Joining the dots on diversity

Workingmums.co.uk talks to Patrick Voss at Radius Business about diversity issues.

When Radius Business was set up three years ago, there was lots of activity happening around diversity based around the characteristics protected in the Equalities Act.

However, Patrick Voss and Matt Parsons spotted a gap in the market for an organisation which could connect all those diverse groups and make the broader business case for diversity.

Patrick says: “We felt that while it was important to recognise those different characteristics, be they LGBT, ethnic minorities or women, there was a broader argument to make about inclusivity and engagement not just being a social or community good.”

He added: “There are a lot of organisations like the 30 Percent Club and Stonewall doing great work, but not many organisations are taking an umbrella view and tying it back into the issue of talent management.”

Radius Business – which has a small staff who work remotely – works with a range of organisations, including large public sector bodies, and has two strands to its work. One involves networking and connectivity. Patrick, who has a marketing background, says a lot of existing networking events involve people who share the same views talking to each other. “They don’t have the influence they might,” he says.

Network

Radius Business runs a business network and invites people from different backgrounds to events about business-related topics like transport infrastructure or the future of energy in the UK. “A whole range of people come because they are interested in the business topic and from there they can get into talks about the value of engagement and diversity,” says Patrick.

Twice a year Radius Business gets different staff networks together, whether parenting, women’s, LBGT or ethnic minorities, and runs workshops to help them be more impactful. It also runs a diversity and inclusion leaders group which may or may not be about a diversity-related topic. “We want to harness the talent they have on focused subjects like succession planning in talent management,” says Patrick. One group, for instance, uses the leaders group as a business development network.

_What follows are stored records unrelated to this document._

theorem takeByte_taken (s : State) : StreamTaken s (takeByte s) := by
  unfold takeByte
  dsimp only
  split
  · have h := loadFlush_kept { s with
      regs := { s.regs with pageBuf := s.regs.pageBuf.set s.seq.pgLen s.port.data }
      seq := { s.seq with pgLen := s.seq.pgLen + 1, remain := s.seq.remain - 1 }
      port := { s.port with valid := false } }
    exact ⟨h.cfg, h.bus, ⟨_, by simp, h.regs⟩, h.dev, ⟨_, h.port⟩, h.inputs, h.answers, h.trace, h.draws, h.op⟩
  · exact ⟨rfl, rfl, ⟨_, by simp, rfl⟩, rfl, ⟨_, rfl⟩, rfl, rfl, rfl, rfl, rfl⟩

theorem takeEnd_kept (s : State) : Bookkept s (takeEnd s) := by
  unfold takeEnd
  refine (seq_kept s { s.seq with sEnded := true } rfl).trans ?_
  dsimp only
  split
  · exact loadFlush_kept _
  · exact finish_kept _ _

theorem streamStep_taken {l : Label} {f : State → Result} {s t : State} (hp : streamStep l = some f)
    (hf : f s = .next t) : l = .ls0 ∧ StreamTaken s t := by
  cases l <;> simp only [streamStep, Option.some.injEq, reduceCtorEq] at hp
  subst hp
  refine ⟨rfl, ?_⟩
  cases hf
  split
  · exact takeByte_taken _
  · split
    · exact (takeEnd_kept _).stream
    · exact (Bookkept.refl _).stream

/-! ### Every sequencer step -/

/-- R36, R130: what a sequencer step of any command can do: one action on the pins and bookkeeping, or the stream step. -/
theorem exec_busy_cases {i : Instr} {s t : State} (hb : s.flags.busy = true) (h : exec i s = .next t) :
    (∃ a : Prim, Bookkept (a.apply s) t) ∨ (i = .loadstream ∧ s.seq.ph = .ls0 ∧ StreamTaken s t) := by
  rw [exec_busy i hb] at h
  obtain ⟨p, hp, f, hpf, hf⟩ := runProcs_next h
  cases i <;> simp only [procsOf, List.mem_cons, List.not_mem_nil, or_false] at hp
  case loadstream =>
    rcases hp with rfl | rfl | rfl | rfl
    · exact .inr ⟨rfl, streamStep_taken hpf hf⟩
    · exact .inl (pageWrite_onePrimitive _ _ _ _ hpf hf)
    · exact .inl (poll_onePrimitive _ _ _ _ hpf hf)
    · exact .inl (readSeq_onePrimitive _ _ _ _ hpf hf)
  case setaddr => subst hp; exact .inl (primStep_onePrimitive (fun _ => ⟨.addr _, rfl⟩) _ _ _ _ hpf hf)
  case setdata => subst hp; exact .inl (primStep_onePrimitive (fun _ => ⟨.data _, rfl⟩) _ _ _ _ hpf hf)
  case readdata => subst hp; exact .inl (primStep_onePrimitive (fun _ => ⟨.sample, rfl⟩) _ _ _ _ hpf hf)
  case setdir => subst hp; exact .inl (primStep_onePrimitive (fun _ => ⟨.dir _, rfl⟩) _ _ _ _ hpf hf)
  case ceAssert => subst hp; exact .inl (primStep_onePrimitive (fun _ => ⟨.ce true, rfl⟩) _ _ _ _ hpf hf)
  case ceDeassert => subst hp; exact .inl (primStep_onePrimitive (fun _ => ⟨.ce false, rfl⟩) _ _ _ _ hpf hf)
  case weAssert => subst hp; exact .inl (primStep_onePrimitive (fun _ => ⟨.we true, rfl⟩) _ _ _ _ hpf hf)
  case weDeassert => subst hp; exact .inl (primStep_onePrimitive (fun _ => ⟨.we false, rfl⟩) _ _ _ _ hpf hf)
  case oeAssert => subst hp; exact .inl (primStep_onePrimitive (fun _ => ⟨.oe true, rfl⟩) _ _ _ _ hpf hf)
  case oeDeassert => subst hp; exact .inl (primStep_onePrimitive (fun _ => ⟨.oe false, rfl⟩) _ _ _ _ hpf hf)
  case readbyte => subst hp; exact .inl (readSeq_onePrimitive _ _ _ _ hpf hf)
  case writebyte =>
    rcases hp with rfl | rfl
    · exact .inl (writeSeq_onePrimitive _ _ _ _ hpf hf)
    · exact .inl (poll_onePrimitive _ _ _ _ hpf hf)
  case unlock => subst hp; exact .inl (protSeq_onePrimitive _ _ _ _ _ hpf hf)
  case lock => subst hp; exact .inl (protSeq_onePrimitive _ _ _ _ _ hpf hf)
  all_goals
    rcases hp with rfl | rfl | rfl
    · exact .inl (pageWrite_onePrimitive _ _ _ _ hpf hf)
    · exact .inl (poll_onePrimitive _ _ _ _ hpf hf)
    · exact .inl (readSeq_onePrimitive _ _ _ _ hpf hf)

theorem Prim.apply_seq (a : Prim) (s : State) : (a.apply s).seq = s.seq := by
  cases a <;> simp [Prim.apply]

Radius Business, whose advisory board includes people like Tanni Grey-Thompson and former Labour Secretary of State Chris Smith, also has a consultancy strand. Some of the programmes are delivered by Radius Business and others with partners. They also run an Inclusion Pledge Programme which pairs up senior business leaders with people from different perspectives within their organisation as a way of driving cultural change.

Patrick says one of the big issues for organisations is measuring the impact of their diversity and inclusion practices and he says it is important not to create unrealistic expectations. Traditionally most success measures involve sales and revenues, but diversity is more about talent management and retention and valuing all your staff.

He thinks there is a growing movement towards employee engagement as a central business strategy and that inclusion strategies are part of that. He agrees that women have had a high profile in the media, but says this has helped raise the profile of other marginalised groups.